Problem to solve » Return every line from the one with "theorem handlerRun_mapSelf (f" through the one with "(h : s.self.ctx", inclusive, exactly as it appears below.

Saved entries
———

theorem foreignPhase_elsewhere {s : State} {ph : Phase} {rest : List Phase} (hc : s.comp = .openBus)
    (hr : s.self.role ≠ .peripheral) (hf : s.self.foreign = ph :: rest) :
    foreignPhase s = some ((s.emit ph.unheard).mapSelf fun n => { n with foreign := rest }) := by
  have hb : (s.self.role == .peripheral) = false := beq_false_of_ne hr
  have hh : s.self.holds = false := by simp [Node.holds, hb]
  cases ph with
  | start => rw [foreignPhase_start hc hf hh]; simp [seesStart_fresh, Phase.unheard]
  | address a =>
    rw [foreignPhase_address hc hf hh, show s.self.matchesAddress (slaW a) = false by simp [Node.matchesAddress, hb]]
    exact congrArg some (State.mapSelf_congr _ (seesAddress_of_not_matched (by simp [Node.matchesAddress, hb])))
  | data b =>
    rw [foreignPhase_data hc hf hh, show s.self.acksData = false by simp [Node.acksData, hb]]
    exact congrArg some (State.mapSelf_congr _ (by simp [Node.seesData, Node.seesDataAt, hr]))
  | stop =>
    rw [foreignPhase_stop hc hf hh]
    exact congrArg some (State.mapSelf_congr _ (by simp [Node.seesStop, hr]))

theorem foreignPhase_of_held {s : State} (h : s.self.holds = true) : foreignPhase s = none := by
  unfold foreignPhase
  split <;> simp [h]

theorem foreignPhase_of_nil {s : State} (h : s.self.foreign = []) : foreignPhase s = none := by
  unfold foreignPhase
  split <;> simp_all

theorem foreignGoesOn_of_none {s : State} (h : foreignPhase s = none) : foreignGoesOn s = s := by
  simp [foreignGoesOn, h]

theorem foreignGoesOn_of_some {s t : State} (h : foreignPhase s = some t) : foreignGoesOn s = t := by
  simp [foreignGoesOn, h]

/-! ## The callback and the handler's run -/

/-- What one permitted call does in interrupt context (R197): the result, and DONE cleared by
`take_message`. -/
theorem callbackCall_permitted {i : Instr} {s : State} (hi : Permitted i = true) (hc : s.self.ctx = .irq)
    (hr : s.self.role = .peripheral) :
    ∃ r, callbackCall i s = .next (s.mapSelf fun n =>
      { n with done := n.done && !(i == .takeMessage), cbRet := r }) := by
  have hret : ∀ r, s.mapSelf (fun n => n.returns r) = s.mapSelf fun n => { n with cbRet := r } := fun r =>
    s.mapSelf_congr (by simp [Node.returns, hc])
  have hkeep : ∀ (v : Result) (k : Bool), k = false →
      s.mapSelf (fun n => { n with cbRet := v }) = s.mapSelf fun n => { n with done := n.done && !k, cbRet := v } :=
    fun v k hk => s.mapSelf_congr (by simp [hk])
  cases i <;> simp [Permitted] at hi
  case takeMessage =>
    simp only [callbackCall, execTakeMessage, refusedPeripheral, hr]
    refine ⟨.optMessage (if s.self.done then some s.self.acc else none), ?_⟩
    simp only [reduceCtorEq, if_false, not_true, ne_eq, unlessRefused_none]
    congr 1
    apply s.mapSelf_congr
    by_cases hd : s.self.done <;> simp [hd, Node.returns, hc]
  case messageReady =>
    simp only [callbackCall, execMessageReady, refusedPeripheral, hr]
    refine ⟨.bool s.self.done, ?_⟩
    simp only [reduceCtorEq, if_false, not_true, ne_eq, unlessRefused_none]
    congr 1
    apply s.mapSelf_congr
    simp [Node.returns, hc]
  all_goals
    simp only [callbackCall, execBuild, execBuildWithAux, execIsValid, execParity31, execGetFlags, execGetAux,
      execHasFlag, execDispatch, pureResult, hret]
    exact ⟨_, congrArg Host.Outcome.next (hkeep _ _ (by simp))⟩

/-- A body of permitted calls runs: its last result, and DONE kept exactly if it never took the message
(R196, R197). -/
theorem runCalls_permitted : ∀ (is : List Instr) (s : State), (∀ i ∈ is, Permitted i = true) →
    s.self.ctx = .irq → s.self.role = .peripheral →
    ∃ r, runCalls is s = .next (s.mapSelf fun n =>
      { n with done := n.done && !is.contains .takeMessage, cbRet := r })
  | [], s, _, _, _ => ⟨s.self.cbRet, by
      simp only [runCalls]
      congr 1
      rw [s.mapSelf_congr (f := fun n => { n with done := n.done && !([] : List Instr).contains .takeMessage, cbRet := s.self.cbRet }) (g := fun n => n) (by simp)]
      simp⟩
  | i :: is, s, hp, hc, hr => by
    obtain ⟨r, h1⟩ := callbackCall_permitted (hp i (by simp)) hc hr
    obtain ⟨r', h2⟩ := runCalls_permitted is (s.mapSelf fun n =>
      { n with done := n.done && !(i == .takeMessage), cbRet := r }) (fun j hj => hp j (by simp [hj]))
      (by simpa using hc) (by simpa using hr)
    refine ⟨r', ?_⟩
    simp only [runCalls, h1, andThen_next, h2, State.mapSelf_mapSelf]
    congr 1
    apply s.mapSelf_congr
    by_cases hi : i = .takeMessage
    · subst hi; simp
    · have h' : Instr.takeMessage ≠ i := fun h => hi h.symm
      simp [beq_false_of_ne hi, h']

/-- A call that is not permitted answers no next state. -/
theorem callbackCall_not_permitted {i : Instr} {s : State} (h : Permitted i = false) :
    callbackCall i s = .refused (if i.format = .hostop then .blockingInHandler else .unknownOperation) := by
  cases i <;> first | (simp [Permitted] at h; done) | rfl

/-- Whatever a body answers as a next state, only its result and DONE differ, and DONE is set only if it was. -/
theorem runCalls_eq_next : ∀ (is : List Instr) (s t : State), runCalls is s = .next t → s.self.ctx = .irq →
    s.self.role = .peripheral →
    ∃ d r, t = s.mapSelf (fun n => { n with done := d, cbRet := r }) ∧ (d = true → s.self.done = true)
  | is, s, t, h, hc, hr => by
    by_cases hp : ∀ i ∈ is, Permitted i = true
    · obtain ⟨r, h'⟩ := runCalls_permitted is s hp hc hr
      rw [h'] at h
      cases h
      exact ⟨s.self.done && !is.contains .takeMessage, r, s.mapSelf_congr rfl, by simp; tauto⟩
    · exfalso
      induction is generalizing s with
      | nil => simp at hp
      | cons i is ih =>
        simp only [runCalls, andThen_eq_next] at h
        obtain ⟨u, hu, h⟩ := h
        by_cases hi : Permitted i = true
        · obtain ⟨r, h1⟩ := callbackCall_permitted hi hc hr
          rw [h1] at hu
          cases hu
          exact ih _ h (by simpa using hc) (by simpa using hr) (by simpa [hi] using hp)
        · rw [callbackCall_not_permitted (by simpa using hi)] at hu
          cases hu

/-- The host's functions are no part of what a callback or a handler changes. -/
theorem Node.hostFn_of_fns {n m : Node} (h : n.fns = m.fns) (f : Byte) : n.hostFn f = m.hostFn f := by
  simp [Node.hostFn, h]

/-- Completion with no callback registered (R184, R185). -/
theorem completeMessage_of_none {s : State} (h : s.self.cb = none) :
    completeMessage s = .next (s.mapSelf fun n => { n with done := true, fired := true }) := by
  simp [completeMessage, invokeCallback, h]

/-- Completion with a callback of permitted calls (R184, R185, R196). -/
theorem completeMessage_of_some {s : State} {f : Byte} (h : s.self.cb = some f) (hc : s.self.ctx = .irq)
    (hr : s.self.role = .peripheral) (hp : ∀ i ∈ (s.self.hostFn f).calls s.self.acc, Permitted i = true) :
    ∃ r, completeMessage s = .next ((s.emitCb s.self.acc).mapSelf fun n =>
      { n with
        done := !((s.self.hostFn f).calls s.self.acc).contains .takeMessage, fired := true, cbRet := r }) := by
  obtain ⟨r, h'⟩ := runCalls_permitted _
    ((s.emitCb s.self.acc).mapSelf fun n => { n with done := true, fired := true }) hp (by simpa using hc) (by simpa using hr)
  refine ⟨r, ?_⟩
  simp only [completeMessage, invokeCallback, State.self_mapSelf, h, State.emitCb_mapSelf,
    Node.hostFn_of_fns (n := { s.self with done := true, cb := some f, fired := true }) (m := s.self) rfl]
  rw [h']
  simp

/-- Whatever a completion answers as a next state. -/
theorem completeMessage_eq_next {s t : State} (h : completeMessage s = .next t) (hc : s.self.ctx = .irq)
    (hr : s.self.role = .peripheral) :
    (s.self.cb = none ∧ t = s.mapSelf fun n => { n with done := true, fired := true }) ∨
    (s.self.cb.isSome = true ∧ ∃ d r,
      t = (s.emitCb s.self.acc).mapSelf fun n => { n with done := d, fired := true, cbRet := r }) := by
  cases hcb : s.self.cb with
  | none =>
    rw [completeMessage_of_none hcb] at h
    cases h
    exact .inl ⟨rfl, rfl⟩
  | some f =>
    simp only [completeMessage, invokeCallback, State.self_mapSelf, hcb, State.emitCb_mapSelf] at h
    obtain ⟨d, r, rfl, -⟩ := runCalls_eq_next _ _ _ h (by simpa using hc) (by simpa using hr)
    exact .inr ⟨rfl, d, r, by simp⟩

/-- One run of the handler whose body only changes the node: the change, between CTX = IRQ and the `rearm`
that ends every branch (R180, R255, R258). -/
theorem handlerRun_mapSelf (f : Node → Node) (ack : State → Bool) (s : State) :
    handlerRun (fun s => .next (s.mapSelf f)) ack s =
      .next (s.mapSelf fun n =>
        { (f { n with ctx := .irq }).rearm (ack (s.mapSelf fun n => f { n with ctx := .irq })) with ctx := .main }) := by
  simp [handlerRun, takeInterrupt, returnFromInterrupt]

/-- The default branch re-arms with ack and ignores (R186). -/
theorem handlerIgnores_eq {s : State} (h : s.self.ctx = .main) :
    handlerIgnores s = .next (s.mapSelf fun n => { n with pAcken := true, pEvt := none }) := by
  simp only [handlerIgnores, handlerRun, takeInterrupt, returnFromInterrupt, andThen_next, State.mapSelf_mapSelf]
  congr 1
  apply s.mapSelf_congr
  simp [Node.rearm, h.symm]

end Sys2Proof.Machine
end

———

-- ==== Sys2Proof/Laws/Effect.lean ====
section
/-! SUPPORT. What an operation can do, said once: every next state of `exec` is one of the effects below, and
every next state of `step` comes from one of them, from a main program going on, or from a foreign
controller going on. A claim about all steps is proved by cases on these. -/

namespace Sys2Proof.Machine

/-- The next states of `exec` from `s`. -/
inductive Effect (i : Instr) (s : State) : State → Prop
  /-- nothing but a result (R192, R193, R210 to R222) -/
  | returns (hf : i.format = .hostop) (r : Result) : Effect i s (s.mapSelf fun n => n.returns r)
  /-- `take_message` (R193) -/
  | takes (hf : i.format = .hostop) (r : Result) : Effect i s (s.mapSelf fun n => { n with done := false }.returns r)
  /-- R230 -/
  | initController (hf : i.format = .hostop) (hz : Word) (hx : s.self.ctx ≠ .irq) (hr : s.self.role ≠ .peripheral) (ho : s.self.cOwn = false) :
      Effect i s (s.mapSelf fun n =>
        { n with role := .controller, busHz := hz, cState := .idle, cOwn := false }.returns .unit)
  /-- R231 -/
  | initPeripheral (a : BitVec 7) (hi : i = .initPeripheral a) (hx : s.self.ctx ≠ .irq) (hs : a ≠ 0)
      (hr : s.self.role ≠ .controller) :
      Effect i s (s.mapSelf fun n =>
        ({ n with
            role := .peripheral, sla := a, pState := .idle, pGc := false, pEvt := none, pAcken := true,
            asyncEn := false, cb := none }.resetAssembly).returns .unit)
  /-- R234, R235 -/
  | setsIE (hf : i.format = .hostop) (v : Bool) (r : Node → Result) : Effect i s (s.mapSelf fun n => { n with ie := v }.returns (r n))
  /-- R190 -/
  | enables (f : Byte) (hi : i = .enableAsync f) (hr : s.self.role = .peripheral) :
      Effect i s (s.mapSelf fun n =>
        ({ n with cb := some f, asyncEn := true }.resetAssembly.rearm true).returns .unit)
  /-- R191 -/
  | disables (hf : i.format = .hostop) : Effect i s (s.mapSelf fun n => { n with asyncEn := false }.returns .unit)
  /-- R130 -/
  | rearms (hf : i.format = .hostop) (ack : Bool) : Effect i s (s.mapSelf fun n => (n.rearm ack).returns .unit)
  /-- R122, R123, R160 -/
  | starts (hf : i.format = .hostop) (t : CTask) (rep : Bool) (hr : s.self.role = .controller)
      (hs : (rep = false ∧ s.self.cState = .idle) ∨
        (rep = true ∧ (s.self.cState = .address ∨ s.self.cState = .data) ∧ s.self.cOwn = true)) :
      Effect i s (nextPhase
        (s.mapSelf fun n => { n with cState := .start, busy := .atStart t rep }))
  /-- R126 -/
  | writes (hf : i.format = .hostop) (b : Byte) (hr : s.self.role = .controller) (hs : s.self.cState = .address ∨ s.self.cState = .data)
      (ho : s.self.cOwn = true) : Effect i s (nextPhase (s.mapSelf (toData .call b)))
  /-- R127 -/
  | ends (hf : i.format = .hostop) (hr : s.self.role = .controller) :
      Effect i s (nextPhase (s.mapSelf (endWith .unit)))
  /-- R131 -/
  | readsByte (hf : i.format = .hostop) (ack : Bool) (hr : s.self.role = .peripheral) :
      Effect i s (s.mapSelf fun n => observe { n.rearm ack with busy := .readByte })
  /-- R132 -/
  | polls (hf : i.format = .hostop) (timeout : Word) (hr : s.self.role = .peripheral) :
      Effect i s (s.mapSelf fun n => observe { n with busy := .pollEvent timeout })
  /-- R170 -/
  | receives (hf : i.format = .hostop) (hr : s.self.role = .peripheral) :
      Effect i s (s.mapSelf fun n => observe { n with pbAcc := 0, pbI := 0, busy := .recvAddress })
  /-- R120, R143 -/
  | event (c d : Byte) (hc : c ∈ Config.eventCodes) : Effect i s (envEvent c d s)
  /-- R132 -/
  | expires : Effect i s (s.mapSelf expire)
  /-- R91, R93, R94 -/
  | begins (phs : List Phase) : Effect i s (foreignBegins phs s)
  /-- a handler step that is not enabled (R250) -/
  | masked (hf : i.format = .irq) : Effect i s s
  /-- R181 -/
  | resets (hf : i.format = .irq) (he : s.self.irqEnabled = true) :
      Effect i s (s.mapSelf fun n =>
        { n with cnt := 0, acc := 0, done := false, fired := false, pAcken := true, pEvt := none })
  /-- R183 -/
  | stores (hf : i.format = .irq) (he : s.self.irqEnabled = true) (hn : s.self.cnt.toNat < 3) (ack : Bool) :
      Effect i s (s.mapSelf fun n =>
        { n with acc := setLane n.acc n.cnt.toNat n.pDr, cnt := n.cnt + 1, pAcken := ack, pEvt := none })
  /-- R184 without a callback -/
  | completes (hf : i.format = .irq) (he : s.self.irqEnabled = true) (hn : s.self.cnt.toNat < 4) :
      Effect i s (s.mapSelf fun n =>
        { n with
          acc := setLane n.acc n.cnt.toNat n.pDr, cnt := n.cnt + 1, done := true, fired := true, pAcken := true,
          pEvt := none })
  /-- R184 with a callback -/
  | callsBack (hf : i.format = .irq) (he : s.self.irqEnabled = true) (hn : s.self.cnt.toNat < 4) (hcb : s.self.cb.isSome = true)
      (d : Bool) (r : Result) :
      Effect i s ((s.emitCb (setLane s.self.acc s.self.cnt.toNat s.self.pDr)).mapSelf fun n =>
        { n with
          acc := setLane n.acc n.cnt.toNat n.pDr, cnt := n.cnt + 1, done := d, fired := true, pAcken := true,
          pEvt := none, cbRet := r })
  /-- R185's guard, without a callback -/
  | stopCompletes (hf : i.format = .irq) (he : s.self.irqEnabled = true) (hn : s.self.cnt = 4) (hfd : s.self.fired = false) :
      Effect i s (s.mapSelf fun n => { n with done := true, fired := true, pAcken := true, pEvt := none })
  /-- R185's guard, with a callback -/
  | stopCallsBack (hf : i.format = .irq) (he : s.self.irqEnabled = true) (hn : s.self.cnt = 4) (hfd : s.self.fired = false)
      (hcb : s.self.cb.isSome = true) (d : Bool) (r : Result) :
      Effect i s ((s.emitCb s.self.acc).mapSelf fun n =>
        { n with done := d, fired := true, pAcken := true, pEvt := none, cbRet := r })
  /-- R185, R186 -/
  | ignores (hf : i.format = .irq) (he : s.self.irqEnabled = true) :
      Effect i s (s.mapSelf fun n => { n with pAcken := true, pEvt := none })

———

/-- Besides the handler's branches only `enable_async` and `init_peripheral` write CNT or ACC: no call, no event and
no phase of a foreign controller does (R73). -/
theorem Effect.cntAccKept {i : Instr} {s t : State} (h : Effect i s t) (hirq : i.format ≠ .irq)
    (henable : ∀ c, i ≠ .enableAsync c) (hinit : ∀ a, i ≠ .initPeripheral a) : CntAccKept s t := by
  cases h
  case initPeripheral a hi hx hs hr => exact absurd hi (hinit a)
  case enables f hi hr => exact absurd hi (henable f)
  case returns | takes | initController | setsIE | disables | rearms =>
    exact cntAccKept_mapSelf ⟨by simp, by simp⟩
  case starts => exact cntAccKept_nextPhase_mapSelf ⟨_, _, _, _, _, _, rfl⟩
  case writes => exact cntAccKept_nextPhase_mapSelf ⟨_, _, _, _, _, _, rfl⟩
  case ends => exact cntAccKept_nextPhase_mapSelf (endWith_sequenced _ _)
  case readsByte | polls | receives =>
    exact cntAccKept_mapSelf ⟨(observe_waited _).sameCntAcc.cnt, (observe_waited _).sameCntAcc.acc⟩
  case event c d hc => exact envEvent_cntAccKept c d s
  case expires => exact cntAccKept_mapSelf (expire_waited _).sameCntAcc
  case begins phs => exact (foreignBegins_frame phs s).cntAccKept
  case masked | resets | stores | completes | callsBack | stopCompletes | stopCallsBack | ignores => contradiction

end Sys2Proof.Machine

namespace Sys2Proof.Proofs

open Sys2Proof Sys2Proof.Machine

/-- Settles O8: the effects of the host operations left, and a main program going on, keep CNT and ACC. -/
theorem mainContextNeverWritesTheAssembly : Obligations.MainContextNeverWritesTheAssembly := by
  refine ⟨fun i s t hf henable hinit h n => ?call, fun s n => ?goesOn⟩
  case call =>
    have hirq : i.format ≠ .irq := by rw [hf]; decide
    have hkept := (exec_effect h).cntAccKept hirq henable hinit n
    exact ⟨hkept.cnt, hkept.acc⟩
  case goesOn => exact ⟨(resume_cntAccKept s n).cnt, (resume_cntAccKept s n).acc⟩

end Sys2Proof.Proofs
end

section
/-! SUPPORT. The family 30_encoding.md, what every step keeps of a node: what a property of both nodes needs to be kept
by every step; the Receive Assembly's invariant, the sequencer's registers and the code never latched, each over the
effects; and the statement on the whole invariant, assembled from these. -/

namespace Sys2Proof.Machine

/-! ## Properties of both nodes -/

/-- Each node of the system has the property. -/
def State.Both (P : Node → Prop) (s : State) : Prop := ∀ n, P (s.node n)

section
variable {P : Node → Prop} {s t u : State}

———

Written response »
theorem handlerRun_mapSelf (f : Node → Node) (ack : State → Bool) (s : State) :
    handlerRun (fun s => .next (s.mapSelf f)) ack s =
      .next (s.mapSelf fun n =>
        { (f { n with ctx := .irq }).rearm (ack (s.mapSelf fun n => f { n with ctx := .irq })) with ctx := .main }) := by
  simp [handlerRun, takeInterrupt, returnFromInterrupt]

/-- The default branch re-arms with ack and ignores (R186). -/
theorem handlerIgnores_eq {s : State} (h : s.self.ctx = .main) :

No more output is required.